Moreover, it is presumed that Respondent is financially benefiting from the redirected traffic to its commercial website.  The Panel finds this to be further evidence of bad faith pursuant to Policy ¶ 4(b)(iv).  See Kmart v. Khan, FA 127708 (Nat. Arb. Forum Nov. 22, 2002) (finding that if the respondent profits from its diversionary use of the complainant's mark when the domain name resolves to commercial websites and the respondent fails to contest the complaint, it may be concluded that the respondent is using the domain name in bad faith pursuant to Policy ¶ 4(b)(iv)); see also G.D. Searle & Co. v. Celebrex Drugstore, FA 123933 (Nat. Arb.
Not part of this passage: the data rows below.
-- ==== Sys2Proof/Machine/Operands.lean ====
section
/-! DEFINITION. The operands of an output command: the buffer, the gamma table, the region each tier
must be able to read (R60, R132, R150), the gamma stage (R120 to R125) and the borrowed region (R30). -/

namespace Sys2Proof.Machine

open Sys2Proof

/-- The gamma lookup `G(gamma, v)` (R120, R121): `v` itself when the table is absent, else table entry
`v`, the byte at `gamma + v` of GAMMA_SPACE. -/
def gammaLookup (s : State) (gamma : Option Nat) (v : Byte) : Byte :=
  match gamma with
  | none => v
  | some base => s.readByte s.cfg.gammaSpace (base + v.toNat)

/-- The table read that the lookup of `v` makes (R60). -/
def gammaReads (s : State) (gamma : Option Nat) (v : Byte) : List Access :=
  match gamma with
  | none => []
  | some base => [{ space := s.cfg.gammaSpace, addr := base + v.toNat }]

/-- The bytes to transmit for `n` buffer bytes from `addr` up, each after the gamma stage (R56, R124). -/
def frameBytes (s : State) (gamma : Option Nat) (addr : Nat) : Nat → List Byte
  | 0 => []
  | n + 1 => gammaLookup s gamma (s.readByte .data addr) :: frameBytes s gamma (addr + 1) n

/-- The memory reads that give `frameBytes`, in order: each buffer byte, then its table entry (R60, R132). -/
def frameReads (s : State) (gamma : Option Nat) (addr : Nat) : Nat → List Access
  | 0 => []
  | n + 1 =>
    { space := .data, addr := addr } ::
      (gammaReads s gamma (s.readByte .data addr) ++ frameReads s gamma (addr + 1) n)

/-- Tier A with gamma reads one byte past the buffer (R133); it is not looked up in the table. -/
def trailingReads (gamma : Option Nat) (addr n : Nat) : List Access :=
  match gamma with
  | none => []
  | some _ => [{ space := .data, addr := addr + n }]

/-- How many buffer bytes Tier A must be able to read: N, or N + 1 with gamma (R132, R133). -/
def tierASpan (n : Nat) (gamma : Option Nat) : Nat :=
  match gamma with
  | none => n
  | some _ => n + 1

/-- The table's part of the precondition: all 256 entries readable, else the lowest failing one (R122). -/
def tableFault (s : State) (gamma : Option Nat) : Option Raised :=
  match gamma with
  | none => none
  | some base =>
    (firstUnreadable s s.cfg.gammaSpace base gammaEntries).map (Raised.unreadable s.cfg.gammaSpace)

/-- The `Unreadable` check of an output command over `span` buffer bytes: buffer first, then table, each
at its lowest failing address (R174 item 6, R59). -/
def regionFault (s : State) (addr span : Nat) (gamma : Option Nat) : Option Raised :=
  match firstUnreadable s .data addr span with
  | some a => some (.unreadable .data a)
  | none => tableFault s gamma

/-- An output command is accepted: the request goes into the transfer registers (R28, R132, R151). -/
def loadTransfer (addr n : Nat) (gamma : Option Nat) (s : State) : State :=
  { s with xferAddr := addr, xferCount := n, xferGamma := gamma }

/-- The block's memory reads are recorded in the model's own trace of them. -/
def recordReads (rs : List Access) (s : State) : State := { s with reads := s.reads ++ rs }

/-- A location of the region the latest transfer borrows: its buffer bytes, and the 256 bytes of its
table if it has one (R30). -/
def State.inTransferRegion (s : State) (space : Space) (addr : Nat) : Bool :=
  Region.covers { space := .data, base := s.xferAddr, size := s.xferCount } space addr ||
    match s.xferGamma with
    | none => false
    | some base =>
      Region.covers { space := s.cfg.gammaSpace, base := base, size := gammaEntries } space addr

/-- A borrowed location: in the transfer's region, while `STATE = Transferring` (R30, R62). -/
def State.borrowed (s : State) (space : Space) (addr : Nat) : Bool :=
  decide (s.engine = .transferring) && s.inTransferRegion space addr

end Sys2Proof.Machine
end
Forum Nov. 21, 2002) (finding that the respondent registered and used the domain name in bad faith pursuant to Policy ¶ 4(b)(iv) because the respondent was using the confusingly similar domain name to attract Internet users to its commercial website).

 

The Panel concludes that Complainant has satisfied Policy ¶ 4(a)(iii). 

 

DECISION

Having established all three elements required under the ICANN Policy, the Panel concludes that relief shall be GRANTED.

 

Accordingly, it is Ordered that the <unitedhealthproducts.com> domain name be TRANSFERRED from Respondent to Complainant.